Regardless of how these whales fed in the years after they lost their teeth, the ultimate advent of baleen was revolutionary. According to Peredo, “it’s like growing fingernails out of the roof of your mouth.” There’s nothing else quite like baleen in the animal kingdom, and we probably wouldn’t have the sea’s biggest creatures without it. By dispensing of the sea water “filler” in each gulp, filter-feeding ensures that baleen whales can engulf gargantuan amounts of food in one go: A blue whale can take up half a million calories in a single mouthful.
“If you drink coffee, you’re taking advantage of filter feeding,” Pyenson explains. “It’s just separating fluid out from a substance.” Though in the case of whales, he adds, they’re hungry for the grinds, not the liquid coffee, so to speak. A good filter means that especially tiny forms of prey—which don’t require chewing—can comprise a viable meal.
Chomping and suction feeding still have their perks, though. All three feeding strategies exist in modern whales, helping many species comfortably share the seas. And adopting one tactic doesn’t preclude a whale from utilizing another. While some toothed whales do chew on their prey, many like orcas or beluga whales simply use their teeth as graspers before swallowing food whole.
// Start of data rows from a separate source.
-- ==== Sys2Proof/Tests/Slice0.lean ====
section
/-! SUPPORT. The model's own tests: words of the spec, ill-formed terms refused, one step on small states, and for every statement with
hypotheses states and operands that meet them. -/
set_option Elab.async false
open Sys2Proof Sys2Proof.Machine
namespace Sys2Proof.Tests

/-- No wait, no signal. -/
def h0 : Hdr := { w := none, s := none }

/-- A running core whose code is `ws`. -/
def coreOf (ws : List Word64) : Core :=
  { status := .running, codeLen := ws.length, sram := wrBytes [] codeBase (ws.flatMap fun w => leBytes 8 w.toNat) }

/-- A READY module with power, all of its cores in service, and core 0 as given. -/
def modOf (k : Core) : State :=
  { State.reset with
    cores := sset {} [] 0 k
    boot := { State.reset.boot with power := true, perst := false, ready := true, fwstate := 4, enabled := 0xFFFF, cores := 2048 } }

def cc (o : CcOp) : Word64 := encOp h0 (.cc o)

/-! ### Words of the spec, and ill-formed terms -/

/-- R144, the row of CC.ADD: OPC 0x01, RD in bits 40:35, RA in 34:29, RB in 28:23; here V = W = SE = 0. -/
theorem test_word_add : decOp 0x0100001821000000 = some (h0, .cc (.add 3 1 2)) := by decide
/-- R145 and form B: OPC 0x20, RA in bits 40:35, RB in 34:29, OFF in 28:0. -/
theorem test_word_jmp : decOp (encOp h0 (.cc (.jmp 0x1FFFFFFF))) = some (h0, .cc (.jmp 0x1FFFFFFF)) := by decide
/-- The reserved major opcode 0x47 (R75). -/
theorem test_word_reserved : decOp 0x4740000000000000 = none := by decide
/-- ENG that differs from OPC[7:6] (R139). -/
theorem test_word_engine : decOp 0x0140001821000000 = none := by decide

theorem test_wf_shift : Instr.wf (.ccShli 0 h0 1 1 64) = false ∧ Instr.wf (.ccShli 0 h0 1 1 63) = true := by decide
theorem test_wf_selector : Instr.wf (.ccRds 0 h0 1 0x09) = false ∧ Instr.wf (.ccRds 0 h0 1 0x22) = true := by decide
theorem test_wf_clears : Instr.wf (.ccRdsc 0 h0 1 0x00) = false ∧ Instr.wf (.ccRdsc 0 h0 1 0x10) = true := by decide
theorem test_wf_readout : Instr.wf (.mmRd 0 h0 0 0 0 .copy32 .dsr 0) = false ∧ Instr.wf (.mmRd 0 h0 0 0 0 .copy32 .rne 0) = true := by decide
theorem test_wf_fma : Instr.wf (.veFma 0 h0 .fma .u8 .rne 0 0 (.span 0) (.imm 0)) = false := by decide
theorem test_wf_alu : Instr.wf (.veAlu 0 h0 .add .u8 .rtz 0 0 (.span 0) (.imm 0)) = false := by decide
theorem test_wf_un : Instr.wf (.veUn 0 h0 .exp2 .int32 .rne 0 0 (.imm 0)) = false := by decide
theorem test_wf_bcast : Instr.wf (.veBcast 0 h0 .fp32 .rne 0 (.span 1) (.imm 0)) = false := by decide
theorem test_wf_iota : Instr.wf (.veIota 0 h0 .bf16 0 (.imm 0)) = false ∧ Instr.wf (.veIota 0 h0 .int32 0 (.imm 0)) = true := by decide
theorem test_wf_parcel : Instr.wf (.parcelArrival 0 (zeros 64)) = false ∧ Instr.wf (.parcelArrival 0 (zeros 128)) = true := by decide +kernel
theorem test_wf_word : Instr.wf (.go 0 (zeros 63)) = false ∧ Instr.wf (.go 0 (zeros 64)) = true := by decide
theorem test_wf_ring : Instr.wf (.mailboxEntryWrite 0 0xFFFF ⟨[0, 0], 0⟩) = false ∧ Instr.wf (.mailboxEntryWrite 0 0x1000 ⟨[], 0⟩) = false := by decide
theorem test_wf_nonce : Instr.wf (.smcAttestationRequest 0 (zeros 31) 0) = false := by decide
theorem test_wf_plan : Instr.wf (.cablingPlan 0 (zeros 223)) = false := by decide +kernel
theorem test_wf_route : Instr.wf (.routingEntryWrite 0 0 (zeros 31)) = false := by decide

/-! ### A core that runs -/

/-- The next state that an outcome answers. -/
def nextOf : Host.Outcome State Fault Refusal → Option State
  | .next t => some t
  | _ => none

/-- The next state of a command, or the state itself. -/
def after (i : Instr) (s : State) : State := (nextOf (exec i s)).getD s

/-- A READY module whose core 0 is about to issue `o`. -/
def at0 (o : CcOp) : State := modOf (coreOf [cc o])

/-- The same with a scalar of the core set. -/
def with1 (o : CcOp) (r : Reg) (v : Word64) : State := modOf ((coreOf [cc o]).setSc r v)

/-- StepRunsFront, CommandsKeepQueue: a queue of two, the first run, the second kept. -/
theorem test_queue : (nextOf (step { at0 (.add 3 1 2) with pending := [.ccAdd 0 h0 3 1 2, .presenceRelease] })).map (·.pending)
    = some [.presenceRelease] := by decide
/-- WordReadsBack: a legal instruction. -/
theorem test_legal : (AnyOp.cc (.li 63 0xFFFFFFFF)).legal = true ∧ (AnyOp.ve (.iota .fp32 15 (.vc 0xFFF))).legal = true := by decide
/-- SpecWords: the boundary of each reserved field. -/
theorem test_reserved : 64 ≤ (64 : BitVec 29).toNat ∧ selLegal (0x09 : Byte).toNat = false ∧ selClears (0x00 : Byte).toNat = false
    ∧ Rnd.dsr ≠ .rne := by decide
/-- IdleCoreIssues: the hypotheses on the core. -/
theorem test_idle :
    let s := at0 (.add 3 1 2)
    (s.core 0).atInstr (.cc (.add 3 1 2)) h0 = true ∧ (s.core 0).engIdle = true ∧ h0.w = none ∧ (s.core 0).pendRes = [] ∧ (s.core 0).pendSig = []
      ∧ (s.core 0).pendClip = [] ∧ ∀ r ∈ [(3 : Reg), 1, 2], (s.core 0).availAt r ≤ (s.core 0).beat := by decide
/-- A scalar of the debug window written over a result that is available by then (R148, R152). -/
theorem test_settles : (({ coreOf [] with pendRes := [(3, 5, 9)] }).settleRes 3).sc 5 = 9 ∧ (({ coreOf [] with pendRes := [(3, 5, 9)] }).settleRes 2).sc 5 = 0 := by
  decide
/-- A core whose Waymark 3 is as given. -/
def wmCore (w : Waymark) : Core := { coreOf [encOp ⟨none, some 3⟩ (.cc .nop)] with wms := [(3, w)] }
theorem test_idle_wf : Sparse.Wf {} (at0 (.add 3 1 2)).cores := by unfold Sparse.Wf; decide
Others like the beaked whale or narwhal have only rudimentary tooth structures, and must rely on suction to more or less inhale their prey. Though gray whales are equipped with baleen, they happily suction feed as well.
This sort of flexibility may become increasingly important as the planet continues to change under the influence of human intervention. “Maiabalaena is like its own little case study,” Peredo says. “The oceans changed dramatically, and this is what happened—whales changed what they ate, the physical structures of their mouths.”
But whales aren’t infinitely adaptable; even baleen took millions of years to come into being. It remains unclear how sea life will fare in an age of rising temperatures and increasingly pervasive acoustic pollution. For now, researchers are keeping an eye on the past. The search for baleen’s origins may yet reveal the climactic changes that triggered its rise—and how whales weathered the storm with their mysterious shuttered smiles.